Your assignment —
Output every entry below exactly as it is written.

━━━━━━━━━━━━━━━━

-- ==== Sys2Proof/Machine/Power.lean ====
section
/-!
DEFINITION. Supplies, power failure, power states and resets (02 R26 to R47, R423 to R425): what each reset reaches, and
the fatal halt.
-/

namespace Sys2Proof.Machine

/-- Replaces the supplies, resets and boot. -/
def State.setPwr (x : Power) (s : State) : State := { s with pwr := x }
/-- Replaces the control balls. -/
def State.setPins (x : Pins) (s : State) : State := { s with pins := x }

/-! ### What a reset reaches (02 R44) -/

/-- A register of this class keeps its value over a reset. -/
def Keep.over (k : Keep) (r : ResetKind) : Bool :=
  match k, r with
  | .never, _ => false
  | .warm, .warm => true
  | .warm, _ => false
  | .pewter, .powerUp | .pewter, .porst => false
  | .pewter, _ => true
  | .vpew, .powerUp => false
  | .vpew, _ => true

/-- The registers that some reset leaves alone. -/
def keptRegs : List Reg :=
  (regsSup ++ regsClk ++ regsTim ++ regsFab ++ regsSch ++ regsMem ++ regsArb ++ regsShe ++ regsAlp ++ regsSto).filter
    (fun r => r.row.keep ≠ .never)

/-- An address lies in a register of the map, or in an array of them with one index. -/
def Reg.holds (r : Reg) (a : Nat) : Bool :=
  let w := r.row
  decide (w.base ≤ a) &&
    (if w.s1 = 0 then a = w.base else (a - w.base) % w.s1 = 0 && decide ((a - w.base) / w.s1 < w.n1))

/-- A key of the register file names a register, an active copy or a bank that the reset leaves alone. -/
def keyKept (k : ResetKind) (key : Nat) : Bool :=
  let a := key % 2 ^ 40
  keptRegs.any (fun r => r.row.keep.over k && (r.holds a || (r.row.aoff ≠ 0 && decide (r.row.aoff ≤ a) && r.holds (a - r.row.aoff))))

/-- The write count of key slot i, which survives a warm reset with the slot's other status reset (08 R210). -/
def keepCounts (k : ResetKind) (old s : State) : State :=
  if k ≠ .warm then s
  else (List.range 32).foldl (fun s i => s.wr .sheKsStat (old.rd .sheKsStat i &&& 0xFFFF0000) i) s

/-- The bits of a fuse word are programmed in both cells and enter the shadow (17 R386). -/
def burn (i : Nat) (v : Word) (s : State) : State :=
  let f := s.fuses
  { s with fuses := { f with
    cellA := Tab.set 0 f.cellA i (Tab.get 0 f.cellA i ||| v)
    cellB := Tab.set 0 f.cellB i (Tab.get 0 f.cellB i ||| v)
    shadow := Tab.set 0 f.shadow i (Tab.get 0 f.shadow i ||| v) } }

/-- A word that is being programmed completes (17 R386). -/
def finishFuse (s : State) : State :=
  match s.fuses.prog with
  | none => s
  | some (i, v) => let s1 := burn i v s
    { s1 with fuses := { s1.fuses with prog := none } }

/-- The clocks after a reset: the PLLs stop; XA is enabled anew by a boot from step 2 (02 R48, 03 R52, R55, R64). -/
def clkReset (k : ResetKind) (x : Clocks) : Clocks :=
  match k with
  | .powerUp | .porst => {}
  | .warm => { x with on := 0, lock := 0, onFrc := 0b1111, gates := 0, engHeld := false
                      mult := if x.fallback then 36 else 40, fpllMhz := if x.fallback then 700 else 800 }
  | .cold | .brownOut => { x with on := 0, lock := 0, onFrc := 0b1111, gates := 0, engHeld := false, mult := 40, fpllMhz := 800
                                  xaOn := false, xaDelay := false, xaPass := 0, xaFail := 0, fallback := false }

━━━━━━━━━━━━━━━━

Problem solution —
-- ==== Sys2Proof/Machine/Power.lean ====
section
/-!
DEFINITION. Supplies, power failure, power states and resets (02 R26 to R47, R423 to R425): what each reset reaches, and
the fatal halt.
-/

namespace Sys2Proof.Machine

/-- Replaces the supplies, resets and boot. -/
def State.setPwr (x : Power) (s : State) : State := { s with pwr := x }
/-- Replaces the control balls. -/
def State.setPins (x : Pins) (s : State) : State := { s with pins := x }

/-! ### What a reset reaches (02 R44) -/

/-- A register of this class keeps its value over a reset. -/
def Keep.over (k : Keep) (r : ResetKind) : Bool :=
  match k, r with
  | .never, _ => false
  | .warm, .warm => true
  | .warm, _ => false
  | .pewter, .powerUp | .pewter, .porst => false
  | .pewter, _ => true
  | .vpew, .powerUp => false
  | .vpew, _ => true

/-- The registers that some reset leaves alone. -/
def keptRegs : List Reg :=
  (regsSup ++ regsClk ++ regsTim ++ regsFab ++ regsSch ++ regsMem ++ regsArb ++ regsShe ++ regsAlp ++ regsSto).filter
    (fun r => r.row.keep ≠ .never)

/-- An address lies in a register of the map, or in an array of them with one index. -/
def Reg.holds (r : Reg) (a : Nat) : Bool :=
  let w := r.row
  decide (w.base ≤ a) &&
    (if w.s1 = 0 then a = w.base else (a - w.base) % w.s1 = 0 && decide ((a - w.base) / w.s1 < w.n1))

/-- A key of the register file names a register, an active copy or a bank that the reset leaves alone. -/
def keyKept (k : ResetKind) (key : Nat) : Bool :=
  let a := key % 2 ^ 40
  keptRegs.any (fun r => r.row.keep.over k && (r.holds a || (r.row.aoff ≠ 0 && decide (r.row.aoff ≤ a) && r.holds (a - r.row.aoff))))

/-- The write count of key slot i, which survives a warm reset with the slot's other status reset (08 R210). -/
def keepCounts (k : ResetKind) (old s : State) : State :=
  if k ≠ .warm then s
  else (List.range 32).foldl (fun s i => s.wr .sheKsStat (old.rd .sheKsStat i &&& 0xFFFF0000) i) s

/-- The bits of a fuse word are programmed in both cells and enter the shadow (17 R386). -/
def burn (i : Nat) (v : Word) (s : State) : State :=
  let f := s.fuses
  { s with fuses := { f with
    cellA := Tab.set 0 f.cellA i (Tab.get 0 f.cellA i ||| v)
    cellB := Tab.set 0 f.cellB i (Tab.get 0 f.cellB i ||| v)
    shadow := Tab.set 0 f.shadow i (Tab.get 0 f.shadow i ||| v) } }

/-- A word that is being programmed completes (17 R386). -/
def finishFuse (s : State) : State :=
  match s.fuses.prog with
  | none => s
  | some (i, v) => let s1 := burn i v s
    { s1 with fuses := { s1.fuses with prog := none } }

/-- The clocks after a reset: the PLLs stop; XA is enabled anew by a boot from step 2 (02 R48, 03 R52, R55, R64). -/
def clkReset (k : ResetKind) (x : Clocks) : Clocks :=
  match k with
  | .powerUp | .porst => {}
  | .warm => { x with on := 0, lock := 0, onFrc := 0b1111, gates := 0, engHeld := false
                      mult := if x.fallback then 36 else 40, fpllMhz := if x.fallback then 700 else 800 }
  | .cold | .brownOut => { x with on := 0, lock := 0, onFrc := 0b1111, gates := 0, engHeld := false, mult := 40, fpllMhz := 800
                                  xaOn := false, xaDelay := false, xaPass := 0, xaFail := 0, fallback := false }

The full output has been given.